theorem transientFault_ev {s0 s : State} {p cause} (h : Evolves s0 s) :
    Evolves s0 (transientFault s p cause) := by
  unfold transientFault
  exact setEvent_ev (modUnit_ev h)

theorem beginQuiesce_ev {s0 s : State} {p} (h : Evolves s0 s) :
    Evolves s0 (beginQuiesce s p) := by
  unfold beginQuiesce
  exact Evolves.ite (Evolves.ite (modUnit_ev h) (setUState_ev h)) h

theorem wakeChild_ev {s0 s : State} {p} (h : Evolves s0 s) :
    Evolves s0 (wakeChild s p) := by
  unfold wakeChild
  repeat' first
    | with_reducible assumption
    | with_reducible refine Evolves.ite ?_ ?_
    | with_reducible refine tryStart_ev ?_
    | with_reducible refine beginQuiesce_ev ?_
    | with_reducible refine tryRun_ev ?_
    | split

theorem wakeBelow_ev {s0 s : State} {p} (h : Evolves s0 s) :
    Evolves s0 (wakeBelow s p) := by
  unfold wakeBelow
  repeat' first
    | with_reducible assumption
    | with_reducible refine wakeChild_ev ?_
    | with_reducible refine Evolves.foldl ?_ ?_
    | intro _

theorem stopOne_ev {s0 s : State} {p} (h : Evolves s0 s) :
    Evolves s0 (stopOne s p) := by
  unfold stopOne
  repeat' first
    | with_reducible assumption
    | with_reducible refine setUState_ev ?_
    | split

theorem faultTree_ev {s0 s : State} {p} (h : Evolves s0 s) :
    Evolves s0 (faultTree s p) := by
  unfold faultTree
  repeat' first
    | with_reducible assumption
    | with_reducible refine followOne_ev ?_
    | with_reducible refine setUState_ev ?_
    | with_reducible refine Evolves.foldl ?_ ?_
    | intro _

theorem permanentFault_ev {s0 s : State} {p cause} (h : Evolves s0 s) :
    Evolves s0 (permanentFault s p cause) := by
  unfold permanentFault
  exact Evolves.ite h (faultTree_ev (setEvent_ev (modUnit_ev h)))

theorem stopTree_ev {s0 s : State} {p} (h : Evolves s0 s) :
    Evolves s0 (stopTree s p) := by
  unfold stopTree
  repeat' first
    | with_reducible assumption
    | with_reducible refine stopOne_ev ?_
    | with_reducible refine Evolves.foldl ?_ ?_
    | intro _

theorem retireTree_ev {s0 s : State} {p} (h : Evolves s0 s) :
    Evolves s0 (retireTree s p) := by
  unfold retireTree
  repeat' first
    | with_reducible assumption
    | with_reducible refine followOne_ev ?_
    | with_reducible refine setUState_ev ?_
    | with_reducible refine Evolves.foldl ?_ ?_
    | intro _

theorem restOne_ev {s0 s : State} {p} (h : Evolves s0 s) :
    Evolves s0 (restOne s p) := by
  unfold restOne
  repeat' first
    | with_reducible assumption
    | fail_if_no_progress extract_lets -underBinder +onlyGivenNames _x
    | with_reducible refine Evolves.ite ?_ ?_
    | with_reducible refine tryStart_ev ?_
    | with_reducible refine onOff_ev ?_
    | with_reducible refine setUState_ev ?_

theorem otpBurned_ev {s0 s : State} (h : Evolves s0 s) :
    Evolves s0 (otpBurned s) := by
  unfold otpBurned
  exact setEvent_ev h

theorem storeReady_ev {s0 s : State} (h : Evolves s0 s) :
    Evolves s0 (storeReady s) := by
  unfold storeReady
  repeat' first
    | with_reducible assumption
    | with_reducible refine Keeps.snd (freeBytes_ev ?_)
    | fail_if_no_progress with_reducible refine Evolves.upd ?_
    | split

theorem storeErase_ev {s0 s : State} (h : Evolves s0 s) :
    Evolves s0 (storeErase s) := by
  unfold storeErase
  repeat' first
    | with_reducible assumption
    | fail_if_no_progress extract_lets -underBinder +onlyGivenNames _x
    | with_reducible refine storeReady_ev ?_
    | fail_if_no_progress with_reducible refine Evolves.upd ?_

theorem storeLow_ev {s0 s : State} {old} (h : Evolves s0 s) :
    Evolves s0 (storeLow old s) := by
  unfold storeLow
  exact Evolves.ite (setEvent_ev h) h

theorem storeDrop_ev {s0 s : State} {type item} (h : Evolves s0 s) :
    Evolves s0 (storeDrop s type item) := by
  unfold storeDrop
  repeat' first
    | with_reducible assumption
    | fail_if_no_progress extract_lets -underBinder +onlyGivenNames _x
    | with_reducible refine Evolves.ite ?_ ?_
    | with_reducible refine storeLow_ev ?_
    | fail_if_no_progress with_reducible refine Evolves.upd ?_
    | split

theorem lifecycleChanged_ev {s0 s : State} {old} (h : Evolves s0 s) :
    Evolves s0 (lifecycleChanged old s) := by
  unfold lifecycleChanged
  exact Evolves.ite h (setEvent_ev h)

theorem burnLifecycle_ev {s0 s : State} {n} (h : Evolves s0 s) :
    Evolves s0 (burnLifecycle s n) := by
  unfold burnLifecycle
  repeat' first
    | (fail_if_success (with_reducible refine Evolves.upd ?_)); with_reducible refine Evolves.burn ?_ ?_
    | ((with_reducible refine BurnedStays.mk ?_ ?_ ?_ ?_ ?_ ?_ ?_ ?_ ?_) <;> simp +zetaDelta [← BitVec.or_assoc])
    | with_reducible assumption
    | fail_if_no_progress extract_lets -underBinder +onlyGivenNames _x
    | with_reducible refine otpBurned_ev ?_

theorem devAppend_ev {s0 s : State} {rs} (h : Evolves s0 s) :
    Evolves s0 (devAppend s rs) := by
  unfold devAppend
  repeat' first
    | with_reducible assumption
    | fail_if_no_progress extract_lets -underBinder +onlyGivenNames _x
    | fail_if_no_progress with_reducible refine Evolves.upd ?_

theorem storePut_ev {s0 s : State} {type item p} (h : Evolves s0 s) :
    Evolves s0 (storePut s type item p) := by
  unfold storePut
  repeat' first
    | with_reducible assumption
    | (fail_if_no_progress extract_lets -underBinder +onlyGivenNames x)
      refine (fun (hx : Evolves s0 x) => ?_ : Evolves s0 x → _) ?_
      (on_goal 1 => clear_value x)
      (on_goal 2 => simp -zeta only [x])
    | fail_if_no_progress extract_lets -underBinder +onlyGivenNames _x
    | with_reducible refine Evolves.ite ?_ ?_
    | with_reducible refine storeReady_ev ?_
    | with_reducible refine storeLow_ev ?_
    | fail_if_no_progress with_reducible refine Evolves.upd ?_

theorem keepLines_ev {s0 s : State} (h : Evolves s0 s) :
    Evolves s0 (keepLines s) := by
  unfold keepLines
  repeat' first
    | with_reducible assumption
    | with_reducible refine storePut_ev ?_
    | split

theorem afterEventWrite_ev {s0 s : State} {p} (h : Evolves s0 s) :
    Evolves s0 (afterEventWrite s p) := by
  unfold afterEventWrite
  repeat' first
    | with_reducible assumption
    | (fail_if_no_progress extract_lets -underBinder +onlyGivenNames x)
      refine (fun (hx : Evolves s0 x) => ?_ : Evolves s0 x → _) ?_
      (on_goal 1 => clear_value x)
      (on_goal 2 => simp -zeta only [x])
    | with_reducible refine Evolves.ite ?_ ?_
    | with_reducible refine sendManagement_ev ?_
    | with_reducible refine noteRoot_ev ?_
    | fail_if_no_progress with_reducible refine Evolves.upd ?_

> **REQUIRED WORK**: Reproduce the complete data exactly as presented above.

> **EXERCISE SOLUTION**:
theorem transientFault_ev {s0 s : State} {p cause} (h : Evolves s0 s) :
    Evolves s0 (transientFault s p cause) := by
  unfold transientFault
  exact setEvent_ev (modUnit_ev h)

theorem beginQuiesce_ev {s0 s : State} {p} (h : Evolves s0 s) :
    Evolves s0 (beginQuiesce s p) := by
  unfold beginQuiesce
  exact Evolves.ite (Evolves.ite (modUnit_ev h) (setUState_ev h)) h

theorem wakeChild_ev {s0 s : State} {p} (h : Evolves s0 s) :
    Evolves s0 (wakeChild s p) := by
  unfold wakeChild
  repeat' first
    | with_reducible assumption
    | with_reducible refine Evolves.ite ?_ ?_
    | with_reducible refine tryStart_ev ?_
    | with_reducible refine beginQuiesce_ev ?_
    | with_reducible refine tryRun_ev ?_
    | split

theorem wakeBelow_ev {s0 s : State} {p} (h : Evolves s0 s) :
    Evolves s0 (wakeBelow s p) := by
  unfold wakeBelow
  repeat' first
    | with_reducible assumption
    | with_reducible refine wakeChild_ev ?_
    | with_reducible refine Evolves.foldl ?_ ?_
    | intro _

theorem stopOne_ev {s0 s : State} {p} (h : Evolves s0 s) :
    Evolves s0 (stopOne s p) := by
  unfold stopOne
  repeat' first
    | with_reducible assumption
    | with_reducible refine setUState_ev ?_
    | split

theorem faultTree_ev {s0 s : State} {p} (h : Evolves s0 s) :
    Evolves s0 (faultTree s p) := by
  unfold faultTree
  repeat' first
    | with_reducible assumption
    | with_reducible refine followOne_ev ?_
    | with_reducible refine setUState_ev ?_
    | with_reducible refine Evolves.foldl ?_ ?_
    | intro _

theorem permanentFault_ev {s0 s : State} {p cause} (h : Evolves s0 s) :
    Evolves s0 (permanentFault s p cause) := by
  unfold permanentFault
  exact Evolves.ite h (faultTree_ev (setEvent_ev (modUnit_ev h)))

theorem stopTree_ev {s0 s : State} {p} (h : Evolves s0 s) :
    Evolves s0 (stopTree s p) := by
  unfold stopTree
  repeat' first
    | with_reducible assumption
    | with_reducible refine stopOne_ev ?_
    | with_reducible refine Evolves.foldl ?_ ?_
    | intro _

theorem retireTree_ev {s0 s : State} {p} (h : Evolves s0 s) :
    Evolves s0 (retireTree s p) := by
  unfold retireTree
  repeat' first
    | with_reducible assumption
    | with_reducible refine followOne_ev ?_
    | with_reducible refine setUState_ev ?_
    | with_reducible refine Evolves.foldl ?_ ?_
    | intro _

theorem restOne_ev {s0 s : State} {p} (h : Evolves s0 s) :
    Evolves s0 (restOne s p) := by
  unfold restOne
  repeat' first
    | with_reducible assumption
    | fail_if_no_progress extract_lets -underBinder +onlyGivenNames _x
    | with_reducible refine Evolves.ite ?_ ?_
    | with_reducible refine tryStart_ev ?_
    | with_reducible refine onOff_ev ?_
    | with_reducible refine setUState_ev ?_

theorem otpBurned_ev {s0 s : State} (h : Evolves s0 s) :
    Evolves s0 (otpBurned s) := by
  unfold otpBurned
  exact setEvent_ev h

theorem storeReady_ev {s0 s : State} (h : Evolves s0 s) :
    Evolves s0 (storeReady s) := by
  unfold storeReady
  repeat' first
    | with_reducible assumption
    | with_reducible refine Keeps.snd (freeBytes_ev ?_)
    | fail_if_no_progress with_reducible refine Evolves.upd ?_
    | split

theorem storeErase_ev {s0 s : State} (h : Evolves s0 s) :
    Evolves s0 (storeErase s) := by
  unfold storeErase
  repeat' first
    | with_reducible assumption
    | fail_if_no_progress extract_lets -underBinder +onlyGivenNames _x
    | with_reducible refine storeReady_ev ?_
    | fail_if_no_progress with_reducible refine Evolves.upd ?_

theorem storeLow_ev {s0 s : State} {old} (h : Evolves s0 s) :
    Evolves s0 (storeLow old s) := by
  unfold storeLow
  exact Evolves.ite (setEvent_ev h) h

theorem storeDrop_ev {s0 s : State} {type item} (h : Evolves s0 s) :
    Evolves s0 (storeDrop s type item) := by
  unfold storeDrop
  repeat' first
    | with_reducible assumption
    | fail_if_no_progress extract_lets -underBinder +onlyGivenNames _x
    | with_reducible refine Evolves.ite ?_ ?_
    | with_reducible refine storeLow_ev ?_
    | fail_if_no_progress with_reducible refine Evolves.upd ?_
    | split

theorem lifecycleChanged_ev {s0 s : State} {old} (h : Evolves s0 s) :
    Evolves s0 (lifecycleChanged old s) := by
  unfold lifecycleChanged
  exact Evolves.ite h (setEvent_ev h)

theorem burnLifecycle_ev {s0 s : State} {n} (h : Evolves s0 s) :
    Evolves s0 (burnLifecycle s n) := by
  unfold burnLifecycle
  repeat' first
    | (fail_if_success (with_reducible refine Evolves.upd ?_)); with_reducible refine Evolves.burn ?_ ?_
    | ((with_reducible refine BurnedStays.mk ?_ ?_ ?_ ?_ ?_ ?_ ?_ ?_ ?_) <;> simp +zetaDelta [← BitVec.or_assoc])
    | with_reducible assumption
    | fail_if_no_progress extract_lets -underBinder +onlyGivenNames _x
    | with_reducible refine otpBurned_ev ?_

theorem devAppend_ev {s0 s : State} {rs} (h : Evolves s0 s) :
    Evolves s0 (devAppend s rs) := by
  unfold devAppend
  repeat' first
    | with_reducible assumption
    | fail_if_no_progress extract_lets -underBinder +onlyGivenNames _x
    | fail_if_no_progress with_reducible refine Evolves.upd ?_

theorem storePut_ev {s0 s : State} {type item p} (h : Evolves s0 s) :
    Evolves s0 (storePut s type item p) := by
  unfold storePut
  repeat' first
    | with_reducible assumption
    | (fail_if_no_progress extract_lets -underBinder +onlyGivenNames x)
      refine (fun (hx : Evolves s0 x) => ?_ : Evolves s0 x → _) ?_
      (on_goal 1 => clear_value x)
      (on_goal 2 => simp -zeta only [x])
    | fail_if_no_progress extract_lets -underBinder +onlyGivenNames _x
    | with_reducible refine Evolves.ite ?_ ?_
    | with_reducible refine storeReady_ev ?_
    | with_reducible refine storeLow_ev ?_
    | fail_if_no_progress with_reducible refine Evolves.upd ?_

theorem keepLines_ev {s0 s : State} (h : Evolves s0 s) :
    Evolves s0 (keepLines s) := by
  unfold keepLines
  repeat' first
    | with_reducible assumption
    | with_reducible refine storePut_ev ?_
    | split

theorem afterEventWrite_ev {s0 s : State} {p} (h : Evolves s0 s) :
    Evolves s0 (afterEventWrite s p) := by
  unfold afterEventWrite
  repeat' first
    | with_reducible assumption
    | (fail_if_no_progress extract_lets -underBinder +onlyGivenNames x)
      refine (fun (hx : Evolves s0 x) => ?_ : Evolves s0 x → _) ?_
      (on_goal 1 => clear_value x)
      (on_goal 2 => simp -zeta only [x])
    | with_reducible refine Evolves.ite ?_ ?_
    | with_reducible refine sendManagement_ev ?_
    | with_reducible refine noteRoot_ev ?_
    | fail_if_no_progress with_reducible refine Evolves.upd ?_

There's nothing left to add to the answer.